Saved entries
══════════════════════════════
/-! ## HBM -/

/-- HBM stack 0 with a re-homing of page 7 of pseudo-channel 3 to spare page 9 of part 0. -/
def rehoming : State := s0.onPkg (fun k => { k with hbm := { k.hbm with rehome := [(0, some ⟨3, 7, false, 0, 9⟩)] } })
theorem test_premises_HbmScrubsRehomesAndMeasures :
    (∀ e ∈ [1, 2, 3, 4], kget (s0.onPkg (fun k => { k with hbm := { k.hbm with errs := [(k.physAddr 0 0 0 / 64, e)] } })).pk.hbm.errs 0 (s0.pk.physAddr 0 0 0 / 64) = e) ∧
    kget s0.pk.hbm.errs 0 (s0.pk.physAddr 0 0 0 / 64) = 0 ∧
    bitAt ((word s0 (pageHb 0) 0x4C 0).pk.cl.core.rd (pageHb 0) 0x4C) 31 = false ∧ bitAt (s0.pk.cl.core.rd (pageHb 0) 0x4C) 31 = true ∧
    bitAt (s0.pk.cl.core.rd (pageHb 0) 0x5C) 31 = false ∧ bitAt ((word s0 (pageHb 0) 0x5C 0x80000000).pk.cl.core.rd (pageHb 0) 0x5C) 31 = true ∧
    s0.pk.nextPage 0 3 0 = some 0 ∧ s0.pk.nextPage 0 3 2047 = some 2047 ∧ s0.pk.nextPage 0 3 2048 = none ∧ s0.pk.findSpare 0 = some (0, 0) ∧
    kget s0.pk.hbm.rehome none 0 = none ∧ kget rehoming.pk.hbm.rehome none 0 = some ⟨3, 7, false, 0, 9⟩ ∧ Memory.wf rehoming = true ∧
    min (0 : Byte).toNat (0 : Byte).toNat ≤ s0.pk.cl.core.fld (pageHb 0) 0x54 0 8 ∧ 0 < (word s0 (pageHb 0) 0x54 1).pk.cl.core.fld (pageHb 0) 0x54 0 8 ∧
    kget s0.pk.hbm.retrain 0 (pcKey 0 3) = 0 ∧ kget [(pcKey 0 3, 1)] 0 (pcKey 0 3) = 1 ∧ kget s0.pk.hbm.cow [] (pcKey 0 3) = [] ∧
    kget (s0.onPkg (fun k => { k with hbm := { k.hbm with cow := [(3, [(⟨0, 0⟩, [])])] } })).pk.hbm.cow [] (pcKey 0 3) = [(⟨0, 0⟩, [])] := by decide +kernel
theorem test_pc_fault : nextHas (exec (.pcFault 0 3 false) s0) (fun t =>
    bitAt (t.pk.cl.core.rd (pageHb 0) 0x40) 3 && t.pk.cl.core.records.map (·.code) == [0x0905]) = true := by decide +kernel
theorem test_low_margin : nextHas (exec (.marginMeasure 0 3 5 0) (word s0 (pageHb 0) 0x54 1)) (fun t =>
    t.pk.cl.core.records.map (·.code) == [0x090A] && t.pk.cl.core.rd (pageHb 0) 0x18C == 5) = true := by decide +kernel

/-! ## Rings, jobs and device commands -/

/-- Job j in a state code with its own data, device state `dev`, the link up and every complex serving. -/
def jobIn (dev j st : Nat) (x : Option JobS) : State :=
  (serving (up 18 (fun x => { x with credit := [9, 9, 9, 9] })) dev).onPkg (fun k => ({ k with jobs := [(j, x)] } : Pkg).setJobState j st)
/-- The same with ring 3 on, for job 3. -/
def job3 (dev st : Nat) (x : JobS) : State := cword (jobIn dev 3 st (some x)) 19 0x40 0x80000000
/-- A host completion of job 3. -/
def hc3 : HostCompl := ⟨3, 5, 0, 0, 0, false, 0, 0, 0⟩
/-- Ring 3 with a command that waits. -/
def waitingCmd : State := (job3 3 2 (newJob 0 false)).onPkg (fun k => { k with att := { k.att with ring := [(3, ⟨1, 0, true⟩)], cplFly := [hc3] } })
theorem test_premises_RingsDoorbellsAndCompletionRecords :
    emulated 15 = false ∧ emulated 16 = true ∧ emulated 32 = true ∧ emulated 33 = false ∧ emulated 256 = true ∧ cwAligned 0xFFC 4 = true ∧
    cwAligned 0xFFC 8 = false ∧ bitAt (s0.pk.cl.core.rd pageAt 0x28) 1 = false ∧ bitAt ((word s0 pageAt 0x28 2).pk.cl.core.rd pageAt 0x28) 1 = true ∧
    s0.pk.att.log.length < 4096 ∧ s0.pk.ringOn 3 = false ∧ (job3 3 2 (newJob 0 false)).pk.ringOn 3 = true ∧
    s0.pk.cqRoom 3 = false ∧ (job3 3 2 (newJob 0 false)).pk.cqRoom 3 = true ∧ (job3 3 2 (newJob 0 false)).pk.stagedOf 3 = [] ∧
    hc3 ∉ s0.pk.att.cplFly ∧ hc3 ∈ waitingCmd.pk.att.cplFly ∧
    (let k := waitingCmd.pk
     k.upC k.sb = true ∧ k.ringOn 3 = true ∧ bitsAt (k.cwRd 3 (0x80 + 4 * 3)) 0 16 ≠ (k.ringS 3).tail ∧ k.att.cmds = [] ∧ (k.link salLink).step = .up) ∧
    (let w0 : W64 := 0x0330000000000005
     bitsAt w0 52 4 = 3 ∧ bitsAt w0 32 20 = 0 ∧ bitsAt w0 56 8 = 3 ∧ jobParams 3 = some [] ∧ paramsOk [w0] [] = true) ∧ jobParams 13 = none := by decide +kernel
theorem test_command_invalid : nextHas (exec (.commandFetch 3 [0x0D30000000000005]) waitingCmd) (fun t =>
    t.pk.cl.core.records.map (·.code) == [0x0B0A] && t.pk.att.hostWr.length == 1) = true := by decide +kernel
theorem test_emulated_write : nextHas (exec (.emulatedWrite 256 8 8 7) s0) (fun t =>
    t.pk.att.log == [⟨256, 8, 8, 7⟩] && t.pk.cwRd 3 0x48 == 1) = true := by decide +kernel
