-- ==== Sys2Proof/Laws/Config.lean ====
section
/-! SUPPORT. What every instance's parameters satisfy (00_scope.md R7). -/

namespace Sys2Proof.Config

theorem six_le_lenW : 6 ≤ lenW := Nat.le_add_right 6 lenWExcess

theorem sixtyFour_le_two_pow_lenW : 64 ≤ 2 ^ lenW :=
  Nat.pow_le_pow_right (n := 2) (by decide) six_le_lenW

/-- `lenFits` is the width test of the port `len_i`. -/
theorem lenFits_iff (n : Nat) : lenFits n = true ↔ n < 2 ^ lenW := by
  have := sixtyFour_le_two_pow_lenW
  simp only [lenFits, Bool.or_eq_true, decide_eq_true_eq]
  omega

theorem not_lenFits_iff (n : Nat) : lenFits n = false ↔ 2 ^ lenW ≤ n := by
  rw [← Bool.not_eq_true, lenFits_iff]; omega

end Sys2Proof.Config
end

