-- ==== Sys2Proof/Laws/Decode.lean ====
section
/-! SUPPORT. What the decoder answers. -/

namespace Sys2Proof

/-- The decoder answers exactly the operation the ports select, and only on levels the ports can carry. -/
theorem decode_eq_ok_iff (p : Inputs) (i : Instr) : decode p = .ok i ↔ p.wf = true ∧ decodeOp p = i := by
  unfold decode; split <;> simp_all

theorem decode_of_wf {p : Inputs} (h : p.wf = true) : decode p = .ok (decodeOp p) := by simp [decode, h]

theorem decode_eq_error_iff (p : Inputs) (e : DecodeError) :
    decode p = .error e ↔ p.wf = false ∧ e = .lengthTooWide := by
  unfold decode
  split
  · simp_all
  · simp_all only [Bool.not_eq_true, true_and, Except.error.injEq]
    exact eq_comm

/-- What the operation map selects is one of four transactions over the levels (30_encoding.md R43). -/
theorem decodeOp_cases (p : Inputs) :
    (p.op_i = 0b00#2 ∧ decodeOp p = .parse p.len_i p.chr_i) ∨
    (p.op_i = 0b01#2 ∧ decodeOp p = .decode p.bits_i) ∨
    (p.op_i = 0b10#2 ∧ decodeOp p = .parseDecode p.len_i p.chr_i) ∨
    (p.op_i = 0b11#2 ∧ decodeOp p = .reserved) := by
  have op_cases : ∀ op : BitVec 2, op = 0b00#2 ∨ op = 0b01#2 ∨ op = 0b10#2 ∨ op = 0b11#2 := by decide
  rcases op_cases p.op_i with h | h | h | h <;> simp [decodeOp, h]

/-- On levels the ports can carry, what is decoded is well formed. -/
theorem decodeOp_wf {p : Inputs} (h : p.wf = true) : (decodeOp p).wf = true := by
  rcases decodeOp_cases p with ⟨_, e⟩ | ⟨_, e⟩ | ⟨_, e⟩ | ⟨_, e⟩ <;> simp_all [Instr.wf, Inputs.wf]

theorem encodeOver_wf {rest : Inputs} {i : Instr} (hr : rest.wf = true) (hi : i.wf = true) :
    (encodeOver rest i).wf = true := by
  cases i <;> simp_all [encodeOver, Instr.wf, Inputs.wf]

end Sys2Proof
end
══════════════════════════════
Work instruction
Only the lines from the beginning of the data above through the line containing "def rehoming : State" should be repeated, exactly as they appear.

Expected output
/-! ## HBM -/

/-- HBM stack 0 with a re-homing of page 7 of pseudo-channel 3 to spare page 9 of part 0. -/
def rehoming : State := s0.onPkg (fun k => { k with hbm := { k.hbm with rehome := [(0, some ⟨3, 7, false, 0, 9⟩)] } })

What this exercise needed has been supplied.